SPONSORED CONTENT: Safaricom celebrates 5 years since inception of jazz festival

What you need to know:

  • The telecommunications will this weekend be celebrating five years since they introduced Safaricom International Jazz Festival.

  • Highly acclaimed American jazz trio BWB will headline the festival at the Kasarani Training Grounds on February 25.

  • The group comprises guitarist Norman Brown, saxophonist Kirk Whalum and trumpeter Rick Braun.

For the past five years lovers of jazz music in Kenya have had something to celebrate about through Safaricom.

The telecommunications will this weekend be celebrating five years since they introduced Safaricom International Jazz Festival.

The festival has seen them bring the very best of local and international jazz music, delivering electric performances and getting you moving to everything from the legendary late Hugh Masekela’s signature sounds to the funky beat of the Nairobi Horns Project.

This year you can expect nothing less as they celebrate the 5th edition of the international festival with yet another line-up of brilliant performers from USA, Israel, Belgium, Germany, South Africa and Kenya.

AMERICAN JAZZ GROUP

Highly acclaimed American jazz trio BWB will headline the festival at the Kasarani Training Grounds on February 25.

The group comprises guitarist Norman Brown, saxophonist Kirk Whalum and trumpeter Rick Braun.

While this will be Braun’s maiden visit to Kenya, Whalum and Brown are no strangers to the jazz festival, having performed alongside Gerald Albright and Sheléa Frazier at the Safaricom Jazz Lounges in Nairobi and Mombasa in December 2016.

“This edition of the Safaricom International Jazz Festival has a special place in our hearts for many reasons. Not only are we celebrating five years of great live jazz performances from world renown and locally admired musicians, we are also celebrating the social impact we’ve created through funds raised from the Festival,” said Bob Collymore, Safaricom CEO.

MAKE JAZZ ACCESIBLE

“The whole idea of the festival is to make jazz music more accessible and inclusive, and to use this to break down barriers and create opportunities for talented Kenyan artistes to play alongside international stars and appeal to a larger local audience,” added Collymore who is the brains behind the festival.

BWB is expected to perform a wide selection from its massively popular Human Nature album.

Safaricom has donated over Sh37 million from proceeds of the jazz festival since it was first held in February 2014, enabling the Art of Music Foundation to scale up its Ghetto Classics programme and expand it to Mombasa, with plans to branch out to Kisumu next year.

GHETTO CLASSICS

Ghetto Classics is a community-based programme that aims to transform the lives of over 650 children in Korogocho, Huruma, Dandora and Mukuru kwa Reuben, as well as students from Farasi Lane Primary School and Muthangari Primary School in Nairobi.
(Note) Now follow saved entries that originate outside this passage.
/-- A byte of HBM as a host core reads it: its newest store that is not yet imported, else the system view (R371, log 10). -/
def hostByte (s : State) (pa : Nat) : Byte :=
  match (s.ms.hostw.filter fun v => !v.done && decide (v.pa ≤ pa) && decide (pa < v.pa + v.data.length)).getLast? with
  | some v => v.data.getD (pa - v.pa) 0
  | none => memGet s.ms.sys pa

/-- May a store of n bytes of the hub range change a byte of a register? -/
def hubTouches (s : State) (who : HubAgent) (a n : Nat) : Bool :=
  (List.range n).any fun i => decide ((a + i) % 8 < hubTakes s who ((a + i) / 8 * 8))

/-- A load of n bytes of the hub range: an unaligned one is an access fault (log 108), but where it reads no register (R373: an
unassigned address reads zero). -/
def hubBytes (s : State) (k a n : Nat) : State × Option Nat :=
  if a % n != 0 then
    (if (List.range n).all fun i => hubShows s (hubWho k) ((a + i) / 8 * 8) == some 0 then (s, some 0) else (s, none))
  else
    let (s, x) := hubLoad s (hubWho k) (a - a % 8)
    (s, some (x.toNat / 256 ^ (a % 8) % 256 ^ n))

/-- The causes of a load that fails: an access fault, and a hardware error, of a sector that cannot be read (R292, log 101). -/
def loadFault : Nat := 5
/-- A hardware error. -/
def hardError : Nat := 19

/-- A load of n bytes by a core, or the cause of its exception. A lantern core's addresses below the hub range are its SRAM's; what a
host core reads from the PCIe window the spec does not say. -/
def coreLoad (s : State) (k a n : Nat) : State × Except Nat Nat :=
  if a + n ≤ hbmEnd then
    (if k < 16 then (s, .ok (leNat (memRead (s.lantern k).sram a n)))
     else
       match hostEcc s a n with
       | (s, true) => (s, .error hardError)
       | (s, false) => (s, .ok (leNat ((List.range n).map fun i => hostByte s (a + i)))))
  else if hbmEnd ≤ a && a + n ≤ pcieBase then
    (match hubBytes s k a n with
     | (s, some x) => (s, .ok x)
     | (s, none) => (s, .error loadFault))
  else if 16 ≤ k && pcieBase ≤ a && a + n ≤ paEnd then
    (let (s, x) := s.free
     (s, .ok (x.toNat % 256 ^ n)))
  else (s, .error loadFault)

/-- A store of n bytes by a core; none is an access fault. A register of the hub range takes an aligned store of 8 bytes, or of 4
bytes to its low half (log 108); a store that meets no byte which it may change is ignored (R373, R382). -/
def coreStore (s : State) (k a n : Nat) (x : DWord) : Option State :=
  let b := leBytes n x.toNat
  if a + n ≤ hbmEnd then
    some (if k < 16 then s.modLantern k fun l => { l with sram := memWrite l.sram a b } else hostStore s (k - 16) false a b)
  else if hbmEnd ≤ a && a + n ≤ pcieBase then
    (if a % 8 = 0 && 4 ≤ n then some (hubStore s (hubWho k) a (BitVec.ofNat 64 (leNat b)))
     else if hubTouches s (hubWho k) a n then none else some s)
  else if 16 ≤ k && pcieBase ≤ a && a + n ≤ paEnd then some s
  else none

/-- A load instruction; none for a funct3 that has none. -/
def rvLoad (s : State) (k : Nat) (w : Word) (nx : DWord) : Option State :=
  let f3 := rvF3 w
  let n := 2 ^ (f3 % 4)
  let a := (hubCore s k).get (rvA w) + immI w
  if f3 = 7 then none
  else
    match coreLoad s k a.toNat n with
    | (s, .error n) => some (coreTrap s k n a)
    | (s, .ok v) =>
      let x := BitVec.ofNat 64 v
      let x := if f3 < 4 then (x <<< (64 - 8 * n)).sshiftRight (64 - 8 * n) else x
      some (coreDone s k (rvD w) x nx)

/-- A store instruction; none for a funct3 that has none. -/
def rvStore (s : State) (k : Nat) (w : Word) (nx : DWord) : Option State :=
  let c := hubCore s k
  let a := c.get (rvA w) + immS w
  if 4 ≤ rvF3 w then none
  else
    match coreStore s k a.toNat (2 ^ rvF3 w) (c.get (rvB w)) with
    | some s => some (coreNext s k nx)
    | none => some (coreTrap s k 7 a)

/-! ## Control -/

/-- A jump: its target must be aligned, to 4 bytes for a lantern core and to 2 for a host core. -/
def rvJump (s : State) (k : Nat) (d : BitVec 5) (target nx : DWord) : State :=
  if target.toNat % (if k < 16 then 4 else 2) != 0 then coreTrap s k 0 target
  else coreDone s k d nx target

/-- FENCE of a host core: with w in both sets it orders the hart's stores (R371). -/
def rvFence (s : State) (k : Nat) (w : Word) (nx : DWord) : State :=
  let s := coreNext s k nx
  if 16 ≤ k && w.getLsbD 24 && w.getLsbD 20 then
    s.modMs fun ms => { ms with epochs := tabSet ms.epochs (k - 16) (tabGet 0 ms.epochs (k - 16) + 1) }
  else s

/-! ## Machine-mode registers -/

/-- Does a host core have an interrupt of a queue pending (R375, R382)? -/
def hostIrq (s : State) : Bool := (List.range 16).any fun p => hostLine (s.part p)

/-- What a register reads as; none for one that the model does not hold. -/
def csrRead (s : State) (k csr : Nat) : Option DWord :=
  let c := hubCore s k
  match csr with
  | 0x300 => some (if k < 16 then c.mstatus else c.mstatus ||| 0xA00000000)
  | 0x304 => some c.mie
  | 0x305 => some c.mtvec
  | 0x340 => some c.mscratch
  | 0x341 => some c.mepc
  | 0x342 => some c.mcause
  | 0x343 => some c.mtval
  | 0x344 => some (if 16 ≤ k && hostIrq s then 0x800 else 0)
  | 0xF14 => some (BitVec.ofNat 64 (if k < 16 then k else k - 16))
  | _ => none

/-- A register's value after a write; none for one that is read-only. A host core's mstatus holds the fields of the other modes; MPP
keeps its value where a reserved one is written. -/
def csrPut (c : HubCore) (k csr : Nat) (x : DWord) : Option HubCore :=
  match csr with
  | 0x300 =>
    some (if k < 16 then { c with mstatus := (c.mstatus &&& 0x1800) ||| (x &&& 0x88) }
      else if bitsAt x.toNat 11 2 = 2 then { c with mstatus := (c.mstatus &&& 0x1800) ||| (x &&& 0x7E67AA) }
      else { c with mstatus := x &&& 0x7E7FAA })
  | 0x304 => some { c with mie := x &&& 0x888 }
  | 0x305 => some { c with mtvec := x &&& ~~~2#64 }
  | 0x340 => some { c with mscratch := x }
  | 0x341 => some { c with mepc := x &&& (if k < 16 then ~~~3#64 else ~~~1#64) }
  | 0x342 => some { c with mcause := x }
  | 0x343 => some { c with mtval := x }
  | 0x344 => some c
  | _ => none

/-- CSRRW, CSRRS, CSRRC and their immediate forms; none for a register that the model does not hold. A write of a read-only one is an
illegal instruction. -/
def rvCsr (s : State) (k : Nat) (w : Word) (nx : DWord) : Option State :=
  let c := hubCore s k
  let csr := bitsAt w.toNat 20 12
  let f3 := rvF3 w
  let x : DWord := if 4 ≤ f3 then (rvA w).setWidth 64 else c.get (rvA w)
  match csrRead s k csr with
  | none => none
  | some old =>
    let new := match f3 % 4 with
      | 1 => x
      | 2 => old ||| x
      | _ => old &&& ~~~x
    if f3 % 4 != 1 && rvA w == 0 then some (coreDone s k (rvD w) old nx)
    else
      match csrPut c k csr new with
      | some y => some (coreDone (setHubCore s k y) k (rvD w) old nx)
      | none => some (coreTrap s k 2 (w.setWidth 64))

/-- MRET: MIE takes MPIE, and the core goes on at mepc, a host core in the mode that MPP names; MPP is then user mode. A lantern core
has machine mode only. -/
def coreReturn (k : Nat) (c : HubCore) : HubCore :=
  let y := (c.mstatus &&& ~~~0x88#64) ||| ((c.mstatus >>> 4) &&& 8) ||| 0x80
  if k < 16 then { c with mstatus := y, pc := c.mepc }
  else
    let mpp := BitVec.ofNat 2 (bitsAt c.mstatus.toNat 11 2)
    { c with mstatus := y &&& (if mpp == 3 then ~~~0x1800#64 else ~~~0x21800#64), priv := mpp, pc := c.mepc }

/-- A word of SYSTEM: ECALL, EBREAK, MRET, WFI and, on a host core, WRS (which may end at once), a may-be operation, which writes 0, or
a register access. -/
def rvSystem (s : State) (k : Nat) (w : Word) (nx : DWord) : Option State :=
  if rvF3 w % 4 != 0 then rvCsr s k w nx
  else if w == 0x00000073 then some (coreTrap s k 11 0)
  else if w == 0x00100073 then some (coreTrap s k 3 0)
  else if w == 0x30200073 then some (setHubCore s k (coreReturn k (hubCore s k)))
  else if w == 0x10500073 || (16 ≤ k && (w == 0x00D00073 || w == 0x01D00073)) then some (coreNext s k nx)
  else if 16 ≤ k && rvF3 w = 4 && w &&& 0xB0000000 == 0x80000000 && (w.getLsbD 25 || w &&& 0x03C00000 == 0x01C00000) then
    some (coreDone s k (rvD w) 0 nx)
  else none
The programme uses music education to provide the youth with opportunities to better themselves and their communities, equipping them with skills in live music performance as a means of breaking the cycle of poverty that many of them are born into.

The programme also provides them with income generating opportunities and has been supported by proceeds from the Safaricom International Jazz Festival since 2014.

BENEFICIARY

One of the biggest beneficiaries of the program is 22 year-old Brian Kepher who is considered to be one of the youngest conductors of classic music.

In a recent interview with Daily Nation, Kepher said if it was not for the sound of music he heard while visiting his mother’s kiosk who used to sell vegetables just opposite St John's Korogocho Community were Ghetto Classics are located he has no idea where his life will be now.

“I told her about the KDF band, she told me to go and listen to the children who were inside practicing. After a few months I joined the Ghetto Classics. When I walked in the first instrument I picked up was the bass drum,” he said.

Kepher, is one of the conductors of the Ghetto Classics Orchestra. He once used to sleep on the floor of a local church because there wasn’t enough room in his family’s home in Nairobi’s Korogocho slum. His love of music has seen him perform with Ghetto Classics for President Uhuru Kenyatta and Pope Francis when he visited Kenya.

The first edition of the Safaricom International Jazz Festival was held in February 2014 and was headlined by New-York based Cameroonian artist Richard Bona.